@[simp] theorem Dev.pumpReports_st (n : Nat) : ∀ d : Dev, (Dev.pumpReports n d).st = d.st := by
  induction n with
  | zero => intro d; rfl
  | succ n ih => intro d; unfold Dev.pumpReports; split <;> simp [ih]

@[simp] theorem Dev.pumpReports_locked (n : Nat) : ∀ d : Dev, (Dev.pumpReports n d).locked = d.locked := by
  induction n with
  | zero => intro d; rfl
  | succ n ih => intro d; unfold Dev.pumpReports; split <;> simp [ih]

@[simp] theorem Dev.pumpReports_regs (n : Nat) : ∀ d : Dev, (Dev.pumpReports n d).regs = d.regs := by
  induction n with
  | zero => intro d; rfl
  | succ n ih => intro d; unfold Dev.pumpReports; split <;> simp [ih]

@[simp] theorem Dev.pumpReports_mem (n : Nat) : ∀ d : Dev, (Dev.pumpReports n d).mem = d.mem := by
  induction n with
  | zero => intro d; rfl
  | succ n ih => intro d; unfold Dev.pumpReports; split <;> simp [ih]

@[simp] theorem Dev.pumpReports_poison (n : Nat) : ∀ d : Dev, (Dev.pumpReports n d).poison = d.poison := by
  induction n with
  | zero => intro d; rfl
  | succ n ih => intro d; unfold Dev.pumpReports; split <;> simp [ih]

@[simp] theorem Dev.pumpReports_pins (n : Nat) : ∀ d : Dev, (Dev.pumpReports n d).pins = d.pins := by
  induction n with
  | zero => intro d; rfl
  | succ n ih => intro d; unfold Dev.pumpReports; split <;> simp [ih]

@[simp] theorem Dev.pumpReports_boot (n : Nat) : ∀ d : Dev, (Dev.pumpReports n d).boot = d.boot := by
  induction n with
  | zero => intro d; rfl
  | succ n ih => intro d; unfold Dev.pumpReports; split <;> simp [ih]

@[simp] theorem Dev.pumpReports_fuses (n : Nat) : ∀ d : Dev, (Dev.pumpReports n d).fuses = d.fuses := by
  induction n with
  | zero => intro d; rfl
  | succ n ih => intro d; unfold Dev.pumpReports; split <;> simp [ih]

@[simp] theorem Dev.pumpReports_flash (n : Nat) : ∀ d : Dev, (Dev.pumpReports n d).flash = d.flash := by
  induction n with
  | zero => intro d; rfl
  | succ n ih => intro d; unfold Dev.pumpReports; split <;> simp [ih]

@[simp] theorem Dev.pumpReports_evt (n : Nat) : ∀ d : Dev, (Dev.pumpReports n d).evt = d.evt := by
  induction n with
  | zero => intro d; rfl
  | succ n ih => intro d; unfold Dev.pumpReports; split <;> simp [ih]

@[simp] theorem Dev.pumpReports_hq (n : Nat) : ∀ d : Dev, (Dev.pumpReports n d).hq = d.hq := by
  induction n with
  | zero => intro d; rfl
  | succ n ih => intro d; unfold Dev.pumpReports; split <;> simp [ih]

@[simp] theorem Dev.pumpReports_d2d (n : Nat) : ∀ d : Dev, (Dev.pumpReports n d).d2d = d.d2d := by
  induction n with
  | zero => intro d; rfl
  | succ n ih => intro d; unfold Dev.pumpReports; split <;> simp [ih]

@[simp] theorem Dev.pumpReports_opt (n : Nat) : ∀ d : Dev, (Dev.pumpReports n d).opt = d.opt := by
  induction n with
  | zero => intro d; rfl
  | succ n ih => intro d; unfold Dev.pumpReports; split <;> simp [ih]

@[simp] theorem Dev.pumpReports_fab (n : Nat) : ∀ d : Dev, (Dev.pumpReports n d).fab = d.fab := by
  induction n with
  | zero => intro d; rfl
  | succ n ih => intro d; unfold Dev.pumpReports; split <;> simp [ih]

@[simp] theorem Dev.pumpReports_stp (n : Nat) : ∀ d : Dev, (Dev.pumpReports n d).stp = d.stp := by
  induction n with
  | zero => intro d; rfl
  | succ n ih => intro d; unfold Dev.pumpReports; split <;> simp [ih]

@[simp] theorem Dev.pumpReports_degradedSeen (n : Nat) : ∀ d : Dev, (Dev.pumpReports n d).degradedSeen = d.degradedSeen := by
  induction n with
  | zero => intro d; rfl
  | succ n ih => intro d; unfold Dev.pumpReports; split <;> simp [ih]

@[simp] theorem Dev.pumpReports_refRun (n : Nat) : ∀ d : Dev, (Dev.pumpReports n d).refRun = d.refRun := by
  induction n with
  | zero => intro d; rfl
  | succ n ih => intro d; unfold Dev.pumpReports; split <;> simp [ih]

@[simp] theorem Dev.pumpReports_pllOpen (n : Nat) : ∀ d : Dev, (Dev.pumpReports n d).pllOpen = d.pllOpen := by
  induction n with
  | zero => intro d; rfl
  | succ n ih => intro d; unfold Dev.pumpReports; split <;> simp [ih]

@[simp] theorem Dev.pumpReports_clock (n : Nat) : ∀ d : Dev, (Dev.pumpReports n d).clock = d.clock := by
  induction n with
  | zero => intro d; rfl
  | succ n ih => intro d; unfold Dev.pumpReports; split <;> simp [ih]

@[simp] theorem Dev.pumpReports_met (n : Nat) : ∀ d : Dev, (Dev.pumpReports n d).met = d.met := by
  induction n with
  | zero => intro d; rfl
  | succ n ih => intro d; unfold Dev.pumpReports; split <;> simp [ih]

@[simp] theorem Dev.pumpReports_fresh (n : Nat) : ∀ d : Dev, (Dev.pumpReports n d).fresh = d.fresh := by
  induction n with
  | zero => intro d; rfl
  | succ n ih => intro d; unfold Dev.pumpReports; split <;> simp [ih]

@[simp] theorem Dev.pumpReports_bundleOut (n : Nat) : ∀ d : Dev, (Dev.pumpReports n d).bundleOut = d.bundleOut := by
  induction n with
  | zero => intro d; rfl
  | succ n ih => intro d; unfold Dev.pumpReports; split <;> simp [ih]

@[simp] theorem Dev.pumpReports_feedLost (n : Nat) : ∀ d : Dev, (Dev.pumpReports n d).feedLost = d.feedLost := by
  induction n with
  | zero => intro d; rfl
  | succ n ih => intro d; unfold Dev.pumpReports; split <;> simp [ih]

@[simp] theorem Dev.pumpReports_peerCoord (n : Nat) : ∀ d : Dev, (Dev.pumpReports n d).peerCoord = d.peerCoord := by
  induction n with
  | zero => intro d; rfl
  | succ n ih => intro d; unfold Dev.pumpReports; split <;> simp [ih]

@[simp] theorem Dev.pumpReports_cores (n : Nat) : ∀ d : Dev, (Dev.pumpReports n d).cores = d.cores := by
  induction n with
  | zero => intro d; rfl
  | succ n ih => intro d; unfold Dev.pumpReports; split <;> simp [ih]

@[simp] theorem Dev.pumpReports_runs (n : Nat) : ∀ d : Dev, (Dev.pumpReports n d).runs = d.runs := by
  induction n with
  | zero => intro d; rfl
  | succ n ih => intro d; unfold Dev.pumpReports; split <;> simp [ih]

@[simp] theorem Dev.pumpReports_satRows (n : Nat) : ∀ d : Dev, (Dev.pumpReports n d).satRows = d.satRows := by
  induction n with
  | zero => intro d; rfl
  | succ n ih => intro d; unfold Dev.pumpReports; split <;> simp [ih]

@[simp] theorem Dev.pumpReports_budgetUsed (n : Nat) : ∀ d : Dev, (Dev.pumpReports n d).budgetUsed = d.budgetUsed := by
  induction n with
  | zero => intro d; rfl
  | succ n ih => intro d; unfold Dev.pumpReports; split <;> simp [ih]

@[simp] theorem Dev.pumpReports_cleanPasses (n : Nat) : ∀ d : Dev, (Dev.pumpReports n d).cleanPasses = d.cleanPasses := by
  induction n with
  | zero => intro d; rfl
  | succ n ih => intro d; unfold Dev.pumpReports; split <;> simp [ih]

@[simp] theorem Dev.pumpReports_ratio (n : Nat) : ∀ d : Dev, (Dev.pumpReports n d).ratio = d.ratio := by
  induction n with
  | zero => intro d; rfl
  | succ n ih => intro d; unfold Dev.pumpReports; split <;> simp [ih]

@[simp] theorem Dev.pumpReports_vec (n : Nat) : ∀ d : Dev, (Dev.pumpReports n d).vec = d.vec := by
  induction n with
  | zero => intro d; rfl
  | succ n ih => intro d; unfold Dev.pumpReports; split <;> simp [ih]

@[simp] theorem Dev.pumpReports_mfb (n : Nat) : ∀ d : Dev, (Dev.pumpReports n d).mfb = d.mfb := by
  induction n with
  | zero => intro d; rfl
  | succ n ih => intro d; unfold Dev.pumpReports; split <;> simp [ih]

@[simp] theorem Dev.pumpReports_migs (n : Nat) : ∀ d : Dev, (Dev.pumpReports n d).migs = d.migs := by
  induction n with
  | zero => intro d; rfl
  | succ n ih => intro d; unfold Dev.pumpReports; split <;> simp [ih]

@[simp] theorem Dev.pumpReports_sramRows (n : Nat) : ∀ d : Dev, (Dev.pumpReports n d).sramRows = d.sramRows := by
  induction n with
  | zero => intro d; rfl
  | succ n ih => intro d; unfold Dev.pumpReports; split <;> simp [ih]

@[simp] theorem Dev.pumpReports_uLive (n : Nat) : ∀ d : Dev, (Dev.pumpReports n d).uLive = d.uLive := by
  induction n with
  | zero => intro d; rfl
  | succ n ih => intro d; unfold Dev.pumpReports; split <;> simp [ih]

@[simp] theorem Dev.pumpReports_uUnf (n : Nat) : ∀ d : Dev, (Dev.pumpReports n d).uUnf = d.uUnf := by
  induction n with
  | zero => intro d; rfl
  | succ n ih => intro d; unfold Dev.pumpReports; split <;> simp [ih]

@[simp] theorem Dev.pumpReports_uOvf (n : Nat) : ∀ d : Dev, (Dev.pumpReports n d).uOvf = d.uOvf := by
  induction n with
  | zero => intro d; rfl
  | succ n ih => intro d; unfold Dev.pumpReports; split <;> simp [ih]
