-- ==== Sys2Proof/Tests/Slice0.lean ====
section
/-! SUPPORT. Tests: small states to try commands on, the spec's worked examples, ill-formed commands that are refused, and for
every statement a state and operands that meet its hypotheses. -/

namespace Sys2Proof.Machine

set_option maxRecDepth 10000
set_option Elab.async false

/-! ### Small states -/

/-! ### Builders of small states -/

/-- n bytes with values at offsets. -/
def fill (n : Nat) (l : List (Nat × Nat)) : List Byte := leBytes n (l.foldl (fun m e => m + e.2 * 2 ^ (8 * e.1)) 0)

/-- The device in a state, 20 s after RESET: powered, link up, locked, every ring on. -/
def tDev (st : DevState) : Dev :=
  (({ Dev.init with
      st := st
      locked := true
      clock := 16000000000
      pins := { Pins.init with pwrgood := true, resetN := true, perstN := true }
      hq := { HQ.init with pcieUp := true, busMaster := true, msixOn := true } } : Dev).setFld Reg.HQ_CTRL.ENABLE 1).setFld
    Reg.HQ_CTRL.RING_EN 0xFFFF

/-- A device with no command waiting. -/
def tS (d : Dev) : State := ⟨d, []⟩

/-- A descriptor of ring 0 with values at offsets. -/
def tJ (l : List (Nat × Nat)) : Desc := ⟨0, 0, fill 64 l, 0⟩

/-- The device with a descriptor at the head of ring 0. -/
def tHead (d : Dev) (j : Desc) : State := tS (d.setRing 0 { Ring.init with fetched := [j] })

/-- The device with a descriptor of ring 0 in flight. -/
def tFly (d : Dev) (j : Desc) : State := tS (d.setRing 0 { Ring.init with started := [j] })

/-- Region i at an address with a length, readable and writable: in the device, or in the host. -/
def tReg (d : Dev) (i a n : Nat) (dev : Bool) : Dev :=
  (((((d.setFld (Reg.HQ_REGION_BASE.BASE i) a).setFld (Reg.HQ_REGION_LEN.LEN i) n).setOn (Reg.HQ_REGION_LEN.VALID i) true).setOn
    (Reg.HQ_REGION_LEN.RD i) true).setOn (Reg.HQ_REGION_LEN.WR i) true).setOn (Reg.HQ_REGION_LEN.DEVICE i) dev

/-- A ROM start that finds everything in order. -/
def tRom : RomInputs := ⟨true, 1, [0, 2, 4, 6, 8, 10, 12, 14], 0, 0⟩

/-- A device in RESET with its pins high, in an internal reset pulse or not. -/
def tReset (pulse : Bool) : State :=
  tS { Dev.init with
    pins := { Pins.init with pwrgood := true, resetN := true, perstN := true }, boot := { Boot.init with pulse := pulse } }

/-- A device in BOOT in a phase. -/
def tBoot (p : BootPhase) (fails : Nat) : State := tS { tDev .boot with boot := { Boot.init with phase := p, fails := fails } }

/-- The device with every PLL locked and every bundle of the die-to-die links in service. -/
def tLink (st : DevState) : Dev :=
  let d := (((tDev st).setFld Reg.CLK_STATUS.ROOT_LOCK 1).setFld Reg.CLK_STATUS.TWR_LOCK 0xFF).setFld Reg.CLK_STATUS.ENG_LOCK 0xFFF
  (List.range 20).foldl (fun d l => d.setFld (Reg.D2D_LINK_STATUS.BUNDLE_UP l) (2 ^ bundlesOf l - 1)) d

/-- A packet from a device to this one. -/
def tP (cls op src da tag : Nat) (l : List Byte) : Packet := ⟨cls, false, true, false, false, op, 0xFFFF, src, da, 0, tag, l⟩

********************

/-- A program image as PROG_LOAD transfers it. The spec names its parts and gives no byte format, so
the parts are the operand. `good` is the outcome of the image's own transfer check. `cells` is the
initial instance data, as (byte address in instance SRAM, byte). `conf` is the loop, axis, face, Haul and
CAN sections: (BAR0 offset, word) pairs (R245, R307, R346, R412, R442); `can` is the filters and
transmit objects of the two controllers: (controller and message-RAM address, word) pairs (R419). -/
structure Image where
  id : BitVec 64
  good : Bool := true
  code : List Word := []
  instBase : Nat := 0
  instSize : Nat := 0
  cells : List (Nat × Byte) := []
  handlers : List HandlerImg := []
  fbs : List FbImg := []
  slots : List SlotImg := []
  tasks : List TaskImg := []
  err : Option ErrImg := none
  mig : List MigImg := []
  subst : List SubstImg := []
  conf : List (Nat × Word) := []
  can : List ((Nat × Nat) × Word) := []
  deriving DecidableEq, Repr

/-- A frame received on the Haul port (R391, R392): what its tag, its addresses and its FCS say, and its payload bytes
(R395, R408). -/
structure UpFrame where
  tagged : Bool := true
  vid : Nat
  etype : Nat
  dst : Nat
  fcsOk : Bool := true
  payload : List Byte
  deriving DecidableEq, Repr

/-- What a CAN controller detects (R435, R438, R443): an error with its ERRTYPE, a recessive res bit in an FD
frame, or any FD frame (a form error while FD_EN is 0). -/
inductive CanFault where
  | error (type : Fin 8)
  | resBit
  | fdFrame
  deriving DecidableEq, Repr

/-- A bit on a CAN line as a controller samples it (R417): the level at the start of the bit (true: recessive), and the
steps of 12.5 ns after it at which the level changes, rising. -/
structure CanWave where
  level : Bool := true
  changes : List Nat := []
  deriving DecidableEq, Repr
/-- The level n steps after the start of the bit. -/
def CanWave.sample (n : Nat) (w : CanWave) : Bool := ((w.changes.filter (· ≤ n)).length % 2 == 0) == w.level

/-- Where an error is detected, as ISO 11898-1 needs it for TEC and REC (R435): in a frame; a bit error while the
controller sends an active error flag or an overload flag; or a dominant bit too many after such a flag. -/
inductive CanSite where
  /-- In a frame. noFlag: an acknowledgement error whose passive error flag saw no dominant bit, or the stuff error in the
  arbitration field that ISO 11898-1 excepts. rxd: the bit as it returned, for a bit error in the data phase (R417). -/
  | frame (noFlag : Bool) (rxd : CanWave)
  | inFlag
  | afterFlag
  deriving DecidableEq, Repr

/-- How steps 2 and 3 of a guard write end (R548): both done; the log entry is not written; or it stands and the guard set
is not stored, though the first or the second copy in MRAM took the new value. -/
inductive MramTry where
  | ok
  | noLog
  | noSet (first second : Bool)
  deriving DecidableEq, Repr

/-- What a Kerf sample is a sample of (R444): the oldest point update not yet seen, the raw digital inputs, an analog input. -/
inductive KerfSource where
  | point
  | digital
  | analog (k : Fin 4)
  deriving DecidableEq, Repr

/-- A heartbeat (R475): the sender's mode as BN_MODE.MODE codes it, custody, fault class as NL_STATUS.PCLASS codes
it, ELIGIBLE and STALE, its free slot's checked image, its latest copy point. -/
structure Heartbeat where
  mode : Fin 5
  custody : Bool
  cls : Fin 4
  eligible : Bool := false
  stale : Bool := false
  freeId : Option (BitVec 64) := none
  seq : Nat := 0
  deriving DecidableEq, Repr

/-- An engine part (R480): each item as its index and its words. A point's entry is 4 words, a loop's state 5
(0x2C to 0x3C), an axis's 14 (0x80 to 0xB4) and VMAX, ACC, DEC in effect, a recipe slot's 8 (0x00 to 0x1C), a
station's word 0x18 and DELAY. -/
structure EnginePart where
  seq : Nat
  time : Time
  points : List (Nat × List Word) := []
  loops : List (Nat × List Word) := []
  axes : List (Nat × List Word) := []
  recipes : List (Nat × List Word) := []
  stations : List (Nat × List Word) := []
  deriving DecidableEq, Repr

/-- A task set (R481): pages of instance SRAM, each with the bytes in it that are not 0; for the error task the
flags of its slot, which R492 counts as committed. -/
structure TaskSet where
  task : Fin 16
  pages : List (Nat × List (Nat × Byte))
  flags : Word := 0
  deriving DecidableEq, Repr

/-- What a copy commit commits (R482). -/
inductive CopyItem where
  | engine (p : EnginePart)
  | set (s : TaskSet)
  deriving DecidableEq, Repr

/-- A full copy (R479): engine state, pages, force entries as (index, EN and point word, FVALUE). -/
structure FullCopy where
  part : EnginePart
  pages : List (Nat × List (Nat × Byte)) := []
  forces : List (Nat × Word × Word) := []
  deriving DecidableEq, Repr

********************

What this task involves: Every line above that holds "custody" should be copied out.

Task answer:
/-- A heartbeat (R475): the sender's mode as BN_MODE.MODE codes it, custody, fault class as NL_STATUS.PCLASS codes
  custody : Bool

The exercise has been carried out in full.